Y, efectivamente, tras unos metros con dificultades para traspasar la maleza, el camino se abrió en un enorme claro. Allí se encontraba una pequeña cascada de agua y varias rocas colocadas de manera que daba la imagen de que la montaña había creado una especie de escaleras perfectas para darte un baño en la charca y reposar. Me detuve unos minutos a observar el paisaje pero enseguida retomé el camino. A partir de aquel lugar se iniciaba la calzada romana que me llevaría a Agüero. La majestuosidad de paisaje se contrarrestaba con la tremenda pendiente sobre la que estaba construida la calzada. Según había oído, esta era la única ruta que, antiguamente, los romanos tenían para comerciar con los demás poblados. La subida era cada vez más dura pero yo solo pensaba en que nada más coronar el monte, lo demás sería todo cuesta abajo. Tras un tiempo de caminar, al fin alcancé la parte más alta de la montaña. Al mirar atrás, se divisaba perfectamente todo el valle: mi casa, los Mallos de Riglos...

Me di la vuelta con la intención de ver el valle contrario; Agüero era un pueblo completamente rodeado de montañas por lo que la vista desde una de ellas era magnífica.
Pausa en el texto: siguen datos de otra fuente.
-- ==== Sys2Proof/Machine/Tick.lean ====
section
/-! DEFINITION. What happens while no command waits: time passes, store buffers drain (R130), TLB invalidations take effect
(R125), bursts that waited for an injector start (R242). DESIGN CHOICE, log 1. -/

namespace Sys2Proof.Machine

/-- One rclk later, within the beat: its end is a command's (R13). -/
def laterRclk (s : State) : Nat :=
  if s.time.loom then max s.time.now (min (s.time.now + 1) (s.time.pickStart + Config.rclkPerBeat * (s.beat + 1) - 1))
  else s.time.now + 1

/-- The cord migrates: its buffer is emptied by the migration's own step (R53). -/
def migratesNow (s : State) (c : Nat) : Bool := migratingCord s c

/-- The buffer of a cord that does not migrate drains. -/
def tickCord (s : State) (c : Nat) : State :=
  if (s.cord c).sbuf.isEmpty ∨ migratesNow s c then s else drainCord regWrite s c

/-- What an rclk brings by itself: at rclk 160 of a beat merge entries close, no flush falls behind its table, and PWR_CLK.REMAIN
follows a halving by time (R27, R196, R353). -/
def rclkDue (s : State) : State :=
  let s := remainDue s
  if s.time.loom then flushesDue (if s.since % 200 = 160 then closeRuns s else s) (s.since + 1) else s

/-- Register writes of Shuttle firmware are carried out, in their order (R232). -/
def shutWrites (s : State) : State :=
  s.chs.writes.foldl (fun s e => regWrite s host e.1 e.2) { s with chs := { s.chs with writes := [] } }

/-- The module in one rclk without a command. In the safe state every block has stopped (R308). -/
def idleTick (s : State) : State :=
  let s := { s with time := { s.time with now := laterRclk s } }
  if s.stopped then s
  else
    let s := outsGo (shutWrites (rclkDue s))
    let cs := s.cords.map (fun (e : Nat × Core) => e.1)
    (s.tlbi.map (fun (e : Nat × TlbInv) => e.1)).eraseDups.foldl applyInvs (cs.foldl tickCord s)

end Sys2Proof.Machine
end

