/-- (1) R83: stack manipulation, constants, DEPTH and GETSP. Operands are written as the table writes them, the top last. (2) R70, R71: SETSP spills the
stack cache and sets SP to the popped value with bits [2:0] and [63:48] ignored; a value below SL or above SB traps STACK_LIMIT. SSYNC spills the
stack cache. (3) R65, R67: popping p cached entries and pushing values moves SP by 8 for each, and the entries cached afterwards are the values
pushed, the last on top, above those that stayed, the top 32 of them; SB, SL, the other levels' stacks and every other register stay. (4) R66, R67,
R128: the entries a stack step reads are the top ones of the stack cache, when it holds them, and nothing is filled. -/
def Obligations.StackInstructionResults : Prop :=
  (Rearranges .drop 1 0 (fun _ => [])
   ∧ Rearranges .dup 1 2 (fun l => [nth l 0, nth l 0])
   ∧ Rearranges .swap 2 2 (fun l => [nth l 0, nth l 1])
   ∧ Rearranges .over 2 3 (fun l => [nth l 1, nth l 0, nth l 1])
   ∧ Rearranges .rot 3 3 (fun l => [nth l 1, nth l 0, nth l 2])
   ∧ Rearranges .nip 2 1 (fun l => [nth l 0])
   ∧ (∀ (s s1 s2 : State) (a : Agent) (f : FO) (ins : List Word) (homes : List Home),
     let n := f.opnd.toNat % 32
     (Begins s s1 a (.dupn a f) f.cond .U → stackStep s1 a (opWord (.dupn a f)) (n + 1) 0 1 = (s2, .ok { ins := ins, homes := homes }) →
       Quiet s2 a 1 → Completes (.dupn a f) s (RetiresTo s2 a ((s2.core a).pc + 4) (restack s2 a 0 [nth ins n] homes)))
     ∧ (Begins s s1 a (.dropn a f) f.cond .U → stackStep s1 a (opWord (.dropn a f)) n n 0 = (s2, .ok { ins := ins, homes := homes }) →
       Quiet s2 a 0 → Completes (.dropn a f) s (RetiresTo s2 a ((s2.core a).pc + 4) ((s2.core a).popN n)))
     ∧ (Begins s s1 a (.xchn a f) f.cond .U → stackStep s1 a (opWord (.xchn a f)) (n + 1) 0 0 = (s2, .ok { ins := ins, homes := homes }) →
       Quiet s2 a 0 → ∀ e0 en, (s2.core a).cache[0]? = some e0 → (s2.core a).cache[n]? = some en →
         Completes (.xchn a f) s (RetiresTo s2 a ((s2.core a).pc + 4)
           { s2.core a with cache := ((s2.core a).cache.set 0 { e0 with val := en.val }).set n { en with val := e0.val } }))
     ∧ (Begins s s1 a (.depth a f) f.cond .U → stackStep s1 a (opWord (.depth a f)) 0 0 1 = (s2, .ok { ins := ins, homes := homes }) →
       Quiet s2 a 1 →
         let l := (s2.core a).stkOf (s2.core a).lvl
         Completes (.depth a f) s (RetiresTo s2 a ((s2.core a).pc + 4)
           (restack s2 a 0 [BitVec.ofInt 64 (((l.sb.toNat : Int) - l.sp.toNat) / 8)] homes)))
     ∧ (Begins s s1 a (.getsp a f) f.cond .U → stackStep s1 a (opWord (.getsp a f)) 0 0 1 = (s2, .ok { ins := ins, homes := homes }) →
       Quiet s2 a 1 → Completes (.getsp a f) s (RetiresTo s2 a ((s2.core a).pc + 4)
         (restack s2 a 0 [((s2.core a).stkOf (s2.core a).lvl).sp] homes))))
   ∧ (∀ (s s1 s2 : State) (a : Agent) (f : FI) (home : Home),
     Begins s s1 a (.push a f) f.cond .U → stackStep s1 a (opWord (.push a f)) 0 0 1 = (s2, .ok { ins := [], homes := [home] }) →
     Quiet s2 a 1 → Completes (.push a f) s (RetiresTo s2 a ((s2.core a).pc + 4)
       (restack s2 a 0 [BitVec.ofInt 64 f.imm.toInt] [home])))
   ∧ ∀ (s s1 s2 : State) (a : Agent) (f : FH) (x : Word) (home : Home),
     Begins s s1 a (.pushh a f) f.cond .U → stackStep s1 a (opWord (.pushh a f)) 1 1 1 = (s2, .ok { ins := [x], homes := [home] }) →
     Quiet s2 a 1 → Completes (.pushh a f) s (RetiresTo s2 a ((s2.core a).pc + 4)
       (restack s2 a 1 [BitVec.ofNat 64 (x.toNat * 2 ^ 21 + f.imm.toNat)] [home])))
  ∧ (∀ (s s1 s2 : State) (a : Agent) (f : FO) (v : Word),
       (Begins s s1 a (.setsp a f) f.cond .U → stackStep s1 a (opWord (.setsp a f)) 1 1 0 = (s2, .ok { ins := [v], homes := [] }) →
         let k := s2.core a
         let l := k.stkOf k.lvl
         let x := v.toNat % 2 ^ 48 / 8 * 8
         (l.sl.toNat ≤ x ∧ x ≤ l.sb.toNat → (∃ c, a = .cord c) → Quiet s2 a k.cache.length →
           Completes (.setsp a f) s (RetiresTo s2 a (k.pc + 4)
             (((k.popN 1).spillAll (s2.agentTenant a)).setStkOf k.lvl { l with sp := BitVec.ofNat 64 x })))
         ∧ (x < l.sl.toNat ∨ l.sb.toNat < x → TakesTrap (.setsp a f) s s2 a 0x06 l.sp k.pc))
       ∧ (Begins s s1 a (.ssync a f) f.cond .U → (∃ c, a = .cord c) → (s1.core a).stackOk (s1.core a).lvl 0 0 = true →
         Quiet s1 a (s1.core a).cache.length →
         Completes (.ssync a f) s (RetiresTo s1 a ((s1.core a).pc + 4) ((s1.core a).spillAll (s1.agentTenant a)))))
  ∧ (∀ (k : Core) (tenant p : Nat) (vs : List (Word × Home)),
       p ≤ k.cache.length → k.cache.length ≤ 32 → 8 * vs.length ≤ k.sp + 8 * p → k.sp + 8 * p < 2 ^ 64 →
       let k' := k.replace tenant p vs
       k'.sp = k.sp + 8 * p - 8 * vs.length
       ∧ k'.cache.map SEnt.val = ((vs.map Prod.fst).reverse ++ (k.cache.drop p).map SEnt.val).take 32
       ∧ (∀ m, (k'.stkOf m).sb = (k.stkOf m).sb ∧ (k'.stkOf m).sl = (k.stkOf m).sl ∧ (m ≠ k.lvl → (k'.stkOf m).sp = (k.stkOf m).sp))
       ∧ (k'.pc, k'.flags, k'.fcsr, k'.retire, k'.lvl, k'.ee, k'.trS, k'.trH, k'.ptbr, k'.s2br)
         = (k.pc, k.flags, k.fcsr, k.retire, k.lvl, k.ee, k.trS, k.trH, k.ptbr, k.s2br)
       ∧ k'.ags = k.ags ∧ k'.run = k.run)
  ∧ (∀ (s : State) (a : Agent) (w : InsnWord) (reads pops : Nat),
       let k := s.core a
       reads ≤ k.cache.length → k.stackOk k.lvl reads (reads - pops) = true →
       stackStep s a w reads pops 0 = (s, .ok { ins := (k.cache.take reads).map SEnt.val, homes := [] }))

/-- R66: an instruction that pops p entries and pushes q traps STACK_LIMIT, with EVAL equal to SP and SP unchanged, unless the depth is at least p and SP
+ 8p − 8q is at least SL, computed exactly. -/
def Obligations.StackLimitChecks : Prop :=
  ∀ (s : State) (a : Agent) (w : InsnWord) (p q : Nat),
    let k := s.core a
    let l := k.stkOf k.lvl
    (((l.sb.toNat : Int) - l.sp.toNat) / 8 < p ∨ (l.sp.toNat : Int) + 8 * p - 8 * q < l.sl.toNat →
      stackStep s a w p p q = (s, .trap { cause := trap.STACK_LIMIT, eval := l.sp }))
    ∧ (∀ s2 st, stackStep s a w p p q = (s2, .ok st) →
      (p : Int) ≤ ((l.sb.toNat : Int) - l.sp.toNat) / 8 ∧ (l.sl.toNat : Int) ≤ (l.sp.toNat : Int) + 8 * p - 8 * q)

/-- (1) R78: an instruction whose condition fails pops nothing, pushes nothing and changes no state: PC advances by 4, and it retires and is counted in
the retire count and in the ledger's RETIRED counter. (2) R79, R81: an instruction whose word has an ill-formed field, and an undefined word, trap
ILLEGAL with the word in EVAL, whatever COND. (3) R79 step 5: an instruction below its level traps PRIV with the word in EVAL. The others have the
level U or the level of a control register. (4) UNDEFINED_ENCODING of a word that spells an instruction is refused: that word is the instruction's own
row (the model's choice, log 3). -/
def Obligations.InstructionChecksTrap : Prop :=
  (∀ (i : Instr) (a : Agent) (cond : BitVec 3) (s s1 : State), conditionOf i = some (a, cond) → Fetched s s1 a i →
     condHolds (s1.core a).fl cond = false → Quiet s1 a 0 →
     Completes i s (RetiresTo s1 a ((s1.core a).pc + 4) (s1.core a)))
  ∧ ((∀ (i : Instr) (a : Agent) (cond : BitVec 3) (s s1 : State), conditionOf i = some (a, cond) → i.ok = false →
       canRun s a = true → ((makeRoom s a).core a).brks.find? (fun e => e.2 == ((makeRoom s a).core a).pc) = none →
       fetchAt (makeRoom s a) a = (s1, .ok ()) → ((makeRoom s a).core a).knot = none →
       TakesTrap i s s1 a 0x01 ((opWord i).setWidth 64) (s1.core a).pc)
     ∧ ∀ (a : Agent) (w : InsnWord) (s s1 : State), insnOf a w = none → canRun s a = true →
       (s.core a).brks.find? (fun e => e.2 == (s.core a).pc) = none → fetchAt s a = (s1, .ok ()) →
       TakesTrap (.undefinedEncoding a w) s s1 a 0x01 (w.setWidth 64) (s1.core a).pc)
  ∧ ((∀ mk ∈ [Instr.tret, Instr.retg, Instr.tlbiVa, Instr.tlbiAsid, Instr.tlbiS1all, Instr.tlbsync], ∀ (s s1 : State) (a : Agent) (f : FO),
       Fetched s s1 a (mk a f) → condHolds (s1.core a).fl f.cond = true → ((makeRoom s a).core a).knot = none → (s1.core a).lvl = .U →
       TakesTrap (mk a f) s s1 a 0x02 ((opWord (mk a f)).setWidth 64) (s1.core a).pc)
     ∧ (∀ mk ∈ [Instr.tlbiIpa, Instr.tlbiTenant], ∀ (s s1 : State) (a : Agent) (f : FO),
       Fetched s s1 a (mk a f) → condHolds (s1.core a).fl f.cond = true → ((makeRoom s a).core a).knot = none → (s1.core a).lvl ≠ .H →
       TakesTrap (mk a f) s s1 a 0x02 ((opWord (mk a f)).setWidth 64) (s1.core a).pc)
     ∧ (∀ (s s1 : State) (a : Agent) (f : FL), Fetched s s1 a (.inval a f) → condHolds (s1.core a).fl f.cond = true →
       ((makeRoom s a).core a).knot = none → (s1.core a).lvl ≠ .H →
       TakesTrap (.inval a f) s s1 a 0x02 ((opWord (.inval a f)).setWidth 64) (s1.core a).pc))
  ∧ (∀ (s : State) (a : Agent) (w : InsnWord), (∃ i, insnOf a w = some i) → exec (.undefinedEncoding a w) s = .refused .definedWord)
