-- ==== Sys2Proof/Laws/PerInstr.lean ====
section
/-! SUPPORT. The family Shape, one lemma per command: a command has an instruction word exactly where it names an agent
that runs it, and a command without a word passes the decode checks (it is never decoded). -/

namespace Sys2Proof

/-- What Shape says of one command. -/
def Laws.Shape.Statement (i : Instr) : Prop :=
  (wordOf i).isSome = (agentOf i).isSome ∧ ((wordOf i).isSome = false → i.ok = true)

theorem Laws.Shape.registerWrite (off : Nat) (v : Word) (same : List RegWrite) : Laws.Shape.Statement (.registerWrite off v same) :=
  ⟨rfl, fun _ => rfl⟩

theorem Laws.Shape.pickBoundary : Laws.Shape.Statement (.pickBoundary) :=
  ⟨rfl, fun _ => rfl⟩

theorem Laws.Shape.beatBoundary (h : HouseInputs) : Laws.Shape.Statement (.beatBoundary h) :=
  ⟨rfl, fun _ => rfl⟩

theorem Laws.Shape.minuteBoundary (age : List Nat) : Laws.Shape.Statement (.minuteBoundary age) :=
  ⟨rfl, fun _ => rfl⟩

theorem Laws.Shape.picksyncInEdge (dev : Int) : Laws.Shape.Statement (.picksyncInEdge dev) :=
  ⟨rfl, fun _ => rfl⟩

theorem Laws.Shape.picksyncPulseClassified (width : Nat) : Laws.Shape.Statement (.picksyncPulseClassified width) :=
  ⟨rfl, fun _ => rfl⟩

theorem Laws.Shape.loomSyncRead : Laws.Shape.Statement (.loomSyncRead) :=
  ⟨rfl, fun _ => rfl⟩

theorem Laws.Shape.loomCommit (v : Word) : Laws.Shape.Statement (.loomCommit v) :=
  ⟨rfl, fun _ => rfl⟩

theorem Laws.Shape.flushStoreBufferMove (c : Nat) : Laws.Shape.Statement (.flushStoreBufferMove c) :=
  ⟨rfl, fun _ => rfl⟩

theorem Laws.Shape.flushDirtyWritten (c : Nat) : Laws.Shape.Statement (.flushDirtyWritten c) :=
  ⟨rfl, fun _ => rfl⟩

theorem Laws.Shape.flushCachesInvalidated (c : Nat) : Laws.Shape.Statement (.flushCachesInvalidated c) :=
  ⟨rfl, fun _ => rfl⟩

theorem Laws.Shape.flushIncomingLoaded (c : Nat) : Laws.Shape.Statement (.flushIncomingLoaded c) :=
  ⟨rfl, fun _ => rfl⟩

theorem Laws.Shape.flushRelease (c : Nat) : Laws.Shape.Statement (.flushRelease c) :=
  ⟨rfl, fun _ => rfl⟩

theorem Laws.Shape.reserveLineDrain (tile claim : Nat) : Laws.Shape.Statement (.reserveLineDrain tile claim) :=
  ⟨rfl, fun _ => rfl⟩

theorem Laws.Shape.reserveStorePerform (tile claim : Nat) : Laws.Shape.Statement (.reserveStorePerform tile claim) :=
  ⟨rfl, fun _ => rfl⟩

theorem Laws.Shape.waitingRequestIssue (table tenant : Nat) : Laws.Shape.Statement (.waitingRequestIssue table tenant) :=
  ⟨rfl, fun _ => rfl⟩

theorem Laws.Shape.retireGroupVote (t : Nat) (cmp : Comparison) : Laws.Shape.Statement (.retireGroupVote t cmp) :=
  ⟨rfl, fun _ => rfl⟩

theorem Laws.Shape.resyncRestart (t : Nat) : Laws.Shape.Statement (.resyncRestart t) :=
  ⟨rfl, fun _ => rfl⟩

theorem Laws.Shape.contextSaveTimeout (c addr : Nat) : Laws.Shape.Statement (.contextSaveTimeout c addr) :=
  ⟨rfl, fun _ => rfl⟩

theorem Laws.Shape.strandCheckError (t : Nat) (e : StrandError) : Laws.Shape.Statement (.strandCheckError t e) :=
  ⟨rfl, fun _ => rfl⟩

theorem Laws.Shape.migrationStoresDrained (t : Nat) (bad : List Nat) : Laws.Shape.Statement (.migrationStoresDrained t bad) :=
  ⟨rfl, fun _ => rfl⟩

theorem Laws.Shape.migrationSpareOn (t : Nat) : Laws.Shape.Statement (.migrationSpareOn t) :=
  ⟨rfl, fun _ => rfl⟩

theorem Laws.Shape.migrationStateCopied (t : Nat) : Laws.Shape.Statement (.migrationStateCopied t) :=
  ⟨rfl, fun _ => rfl⟩

theorem Laws.Shape.migrationComplete (t : Nat) : Laws.Shape.Statement (.migrationComplete t) :=
  ⟨rfl, fun _ => rfl⟩

theorem Laws.Shape.triResume (t : Nat) (v : Word) : Laws.Shape.Statement (.triResume t v) :=
  ⟨rfl, fun _ => rfl⟩

theorem Laws.Shape.voterSelfTestDone (t : Nat) (bad : List LaneFail) : Laws.Shape.Statement (.voterSelfTestDone t bad) :=
  ⟨rfl, fun _ => rfl⟩

theorem Laws.Shape.debugHalt (c : Nat) : Laws.Shape.Statement (.debugHalt c) :=
  ⟨rfl, fun _ => rfl⟩

theorem Laws.Shape.debugResume (c : Nat) : Laws.Shape.Statement (.debugResume c) :=
  ⟨rfl, fun _ => rfl⟩

theorem Laws.Shape.debugStep (c : Nat) : Laws.Shape.Statement (.debugStep c) :=
  ⟨rfl, fun _ => rfl⟩

theorem Laws.Shape.debugStateWrite (c : Nat) (what : DebugReg) (v : Word) : Laws.Shape.Statement (.debugStateWrite c what v) :=
  ⟨rfl, fun _ => rfl⟩

theorem Laws.Shape.debugMemoryWrite (c addr : Nat) (bytes : List Byte) : Laws.Shape.Statement (.debugMemoryWrite c addr bytes) :=
  ⟨rfl, fun _ => rfl⟩

theorem Laws.Shape.debugStateRead (c : Nat) (what : DebugReg) : Laws.Shape.Statement (.debugStateRead c what) :=
  ⟨rfl, fun _ => rfl⟩

theorem Laws.Shape.debugLogRead (t : Nat) : Laws.Shape.Statement (.debugLogRead t) :=
  ⟨rfl, fun _ => rfl⟩

theorem Laws.Shape.triCntRead (t : Nat) : Laws.Shape.Statement (.triCntRead t) :=
  ⟨rfl, fun _ => rfl⟩

theorem Laws.Shape.eventTrap (c : Nat) : Laws.Shape.Statement (.eventTrap c) :=
  ⟨rfl, fun _ => rfl⟩

theorem Laws.Shape.fpImpreciseDelivery (c : Nat) : Laws.Shape.Statement (.fpImpreciseDelivery c) :=
  ⟨rfl, fun _ => rfl⟩

theorem Laws.Shape.nop (a : Agent) (f : FO) : Laws.Shape.Statement (.nop a f) :=
  ⟨rfl, fun h => nomatch h⟩

theorem Laws.Shape.waite (a : Agent) (f : FO) : Laws.Shape.Statement (.waite a f) :=
  ⟨rfl, fun h => nomatch h⟩

theorem Laws.Shape.waiteWake (c : Nat) : Laws.Shape.Statement (.waiteWake c) :=
  ⟨rfl, fun _ => rfl⟩

theorem Laws.Shape.rdcr (a : Agent) (f : FO) : Laws.Shape.Statement (.rdcr a f) :=
  ⟨rfl, fun h => nomatch h⟩

theorem Laws.Shape.wrcr (a : Agent) (f : FO) : Laws.Shape.Statement (.wrcr a f) :=
  ⟨rfl, fun h => nomatch h⟩

theorem Laws.Shape.tret (a : Agent) (f : FO) : Laws.Shape.Statement (.tret a f) :=
  ⟨rfl, fun h => nomatch h⟩

theorem Laws.Shape.rdtime (a : Agent) (f : FO) : Laws.Shape.Statement (.rdtime a f) :=
  ⟨rfl, fun h => nomatch h⟩

theorem Laws.Shape.ssync (a : Agent) (f : FO) : Laws.Shape.Statement (.ssync a f) :=
  ⟨rfl, fun h => nomatch h⟩

theorem Laws.Shape.evpop (a : Agent) (f : FO) : Laws.Shape.Statement (.evpop a f) :=
  ⟨rfl, fun h => nomatch h⟩

theorem Laws.Shape.signal (a : Agent) (f : FO) : Laws.Shape.Statement (.signal a f) :=
  ⟨rfl, fun h => nomatch h⟩

theorem Laws.Shape.retg (a : Agent) (f : FO) : Laws.Shape.Statement (.retg a f) :=
  ⟨rfl, fun h => nomatch h⟩

theorem Laws.Shape.rdag (a : Agent) (f : FO) : Laws.Shape.Statement (.rdag a f) :=
  ⟨rfl, fun h => nomatch h⟩

theorem Laws.Shape.wrag (a : Agent) (f : FO) : Laws.Shape.Statement (.wrag a f) :=
  ⟨rfl, fun h => nomatch h⟩

theorem Laws.Shape.tlbiVa (a : Agent) (f : FO) : Laws.Shape.Statement (.tlbiVa a f) :=
  ⟨rfl, fun h => nomatch h⟩

theorem Laws.Shape.tlbiAsid (a : Agent) (f : FO) : Laws.Shape.Statement (.tlbiAsid a f) :=
  ⟨rfl, fun h => nomatch h⟩

theorem Laws.Shape.tlbiS1all (a : Agent) (f : FO) : Laws.Shape.Statement (.tlbiS1all a f) :=
  ⟨rfl, fun h => nomatch h⟩

theorem Laws.Shape.tlbiIpa (a : Agent) (f : FO) : Laws.Shape.Statement (.tlbiIpa a f) :=
  ⟨rfl, fun h => nomatch h⟩

theorem Laws.Shape.tlbiTenant (a : Agent) (f : FO) : Laws.Shape.Statement (.tlbiTenant a f) :=
  ⟨rfl, fun h => nomatch h⟩

theorem Laws.Shape.tlbsync (a : Agent) (f : FO) : Laws.Shape.Statement (.tlbsync a f) :=
  ⟨rfl, fun h => nomatch h⟩

theorem Laws.Shape.tlbsyncComplete (c : Nat) : Laws.Shape.Statement (.tlbsyncComplete c) :=
  ⟨rfl, fun _ => rfl⟩

theorem Laws.Shape.drop (a : Agent) (f : FO) : Laws.Shape.Statement (.drop a f) :=
  ⟨rfl, fun h => nomatch h⟩

theorem Laws.Shape.dup (a : Agent) (f : FO) : Laws.Shape.Statement (.dup a f) :=
  ⟨rfl, fun h => nomatch h⟩

theorem Laws.Shape.swap (a : Agent) (f : FO) : Laws.Shape.Statement (.swap a f) :=
  ⟨rfl, fun h => nomatch h⟩

theorem Laws.Shape.over (a : Agent) (f : FO) : Laws.Shape.Statement (.over a f) :=
  ⟨rfl, fun h => nomatch h⟩

theorem Laws.Shape.rot (a : Agent) (f : FO) : Laws.Shape.Statement (.rot a f) :=
  ⟨rfl, fun h => nomatch h⟩

theorem Laws.Shape.nip (a : Agent) (f : FO) : Laws.Shape.Statement (.nip a f) :=
  ⟨rfl, fun h => nomatch h⟩

theorem Laws.Shape.dupn (a : Agent) (f : FO) : Laws.Shape.Statement (.dupn a f) :=
  ⟨rfl, fun h => nomatch h⟩

theorem Laws.Shape.xchn (a : Agent) (f : FO) : Laws.Shape.Statement (.xchn a f) :=
  ⟨rfl, fun h => nomatch h⟩

theorem Laws.Shape.dropn (a : Agent) (f : FO) : Laws.Shape.Statement (.dropn a f) :=
  ⟨rfl, fun h => nomatch h⟩

theorem Laws.Shape.depth (a : Agent) (f : FO) : Laws.Shape.Statement (.depth a f) :=
  ⟨rfl, fun h => nomatch h⟩

theorem Laws.Shape.getsp (a : Agent) (f : FO) : Laws.Shape.Statement (.getsp a f) :=
  ⟨rfl, fun h => nomatch h⟩

theorem Laws.Shape.setsp (a : Agent) (f : FO) : Laws.Shape.Statement (.setsp a f) :=
  ⟨rfl, fun h => nomatch h⟩

theorem Laws.Shape.push (a : Agent) (f : FI) : Laws.Shape.Statement (.push a f) :=
  ⟨rfl, fun h => nomatch h⟩

theorem Laws.Shape.pushh (a : Agent) (f : FH) : Laws.Shape.Statement (.pushh a f) :=
  ⟨rfl, fun h => nomatch h⟩

theorem Laws.Shape.add (a : Agent) (f : FO) : Laws.Shape.Statement (.add a f) :=
  ⟨rfl, fun h => nomatch h⟩

theorem Laws.Shape.sub (a : Agent) (f : FO) : Laws.Shape.Statement (.sub a f) :=
  ⟨rfl, fun h => nomatch h⟩

theorem Laws.Shape.adc (a : Agent) (f : FO) : Laws.Shape.Statement (.adc a f) :=
  ⟨rfl, fun h => nomatch h⟩

theorem Laws.Shape.sbc (a : Agent) (f : FO) : Laws.Shape.Statement (.sbc a f) :=
  ⟨rfl, fun h => nomatch h⟩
Para mi sorpresa, Agüero no estaba como siempre, algo raro estaba pasando. Bajé hasta el pueblo el doble de rápido que antes había subido. La intriga me había hecho olvidarme de todo el cansancio que llevaba acumulado.

Cuando llegué abajo, me di cuenta de que algo no iba bien, me encontraba en un auténtico poblado romano. Parecía que en este pueblo los años no habían pasado. Lo tenía todo: el cardo, el decumano, el foro, las termas, ínsulas, domus... Incluso un circo a las afueras. Mi asombro iba creciendo por momentos. Era... Era un tanto distinto a lo que había estado estudiando durante toda mi vida. Algunas cosas sí que coincidían, como los edificios más importantes, pero sin embargo miles de detalles que no aparecen en los libros de texto lo hacían diferente. Aún con asombro, me di una vuelta por el poblado. Solo había un problema: ¿Cómo iba a pasar desapercibida? Como pude, me «disfracé» con la vestimenta típica romana y me adentré en el mercado. Aquello era maravilloso a la vez que aterrador. Los comerciantes gritaban anunciando sus mercancías en un idioma que yo no entendía, seguramente el latín.

Me di una vuelta rápida observando con mucho detalle. A continuación, me acerqué al foro y me senté en un monumento que era algo parecido a una estatua, probablemente conmemorando la victoria de una batalla. La plaza estaba abarrotada, cientos de personas iban de acá para allá. Yo estaba abrumada, me sentía perdida. Se estaba empezando a hacer tarde y no tenía ni la menor idea de cómo volver. Pasé la tarde intentando darle razón a lo que estaba pasando pero nada encajaba. Parecía como que la cima del monte actuaba como una barrera de tiempo y que uno de sus lados iba con retraso; es decir, que llevaba dos mil años de desventaja. Después de mucho meditarlo, solo se me ocurría una idea: retroceder por donde había venido. Era mi única opción y, si eso no funcionaba, probablemente me quedaría atrapada en aquel lugar para siempre. De modo que me puse la mochila en los hombros y comencé a caminar. Empezaba a anochecer por lo que cada minuto que transcurría aceleraba más los pasos. Al fin, llegué a la cima. Miré atrás y vi aquel poblado, justo entonces sentí algo que no había sentido en todo el día: pena. Pena de dejar atrás aquello tan maravilloso e increíble. Sin pensarlo más, me di la vuelta y continué hacia mi casa, donde me esperaba un precioso sillón y un café con leche.